His last win came in the Group 1 Hong Kong Vase in 2012. He had only seven wins from 54 starts, but was always good for a place.

Melbourne Cup 2015

Becky Dunlop, the wife of trainer Ed Dunlop, walks along the race track as her horse Red Cadeaux fails to finish. Photo: AAP

That’s why Australian racing fans loved him so much. He finished second in the Melbourne Cup three times between 2011 and 2014, and he was the sentimental favourite to take out the 2015 edition.

He won more than $8 million in prize money, making him the most successful British horse – in terms of prize money – ever.

In the last race he completed he was third in the Geoffrey Freer Stakes in August.

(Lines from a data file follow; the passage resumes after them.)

-- ==== Sys2Proof/Laws/Writes.lean ====
section
/-!
SUPPORT. Each operation of Machine/Writes.lean: what it makes of a state has evolved from it (Safety).
-/

-- One declaration at a time: all at once need more threads than the check's memory limit allows.
set_option Elab.async false
namespace Sys2Proof.Machine

variable {s0 : State}

theorem Evolves.ok {s : State} (ev : Evolves s0 s) :
    Evolves s0 (ok s).st := by
  unfold Sys2Proof.Machine.ok
  exact ev

theorem Evolves.no {r : Rej} {s : State} (ev : Evolves s0 s) :
    Evolves s0 (no r s).st := by
  unfold Sys2Proof.Machine.no
  exact ev

theorem Evolves.later {s : State} (ev : Evolves s0 s) :
    Evolves s0 (later s).st := by
  unfold Sys2Proof.Machine.later
  exact ev

theorem Evolves.refuse {s : State} {p : Nat} {off : Nat} {window : Bool} {r : Rej} {src : Nat} (ev : Evolves s0 s) :
    Evolves s0 (s.refuse p off window r src) := by
  unfold State.refuse
  extract_lets x1 x2 x3 x4 x5
  have h6 : Evolves s0 x2 := ev.set
  clear_value x2
  have h7 : Evolves s0 x3 := h6.set
  clear_value x3
  have h8 : Evolves s0 x4 := h7.set
  clear_value x4
  have h9 : Evolves s0 x5 := h8.setB
  clear_value x5
  exact h9.raise

end Sys2Proof.Machine
end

The lure of going one better at Flemington caused the horse’s owners to bring him back for another tilt at the gruelling two-miler.

Just metres from the end, the 10-year-old’s fetlock fractured and he collapsed.

Last year, when Red Cadeaux claimed his second-placing in the Cup, Dunlop said he was something special.

“He’s a late-maturing horse. He takes care of himself,” he said. “A nine-year-old horse needs some maintenance.

“We’ve all seen champions around the world and there will be many better horses than him, but for the horse to do what he’s just done is mind-boggling.

“I hope they love him for a long time.”

They will.

Red Cadeaux, in his glorious, beautiful failure, will be remembered long after the names of Dunaden, Fiorente and Protectionist – the horses that beat him on the first Tuesday in November – have faded from the mind.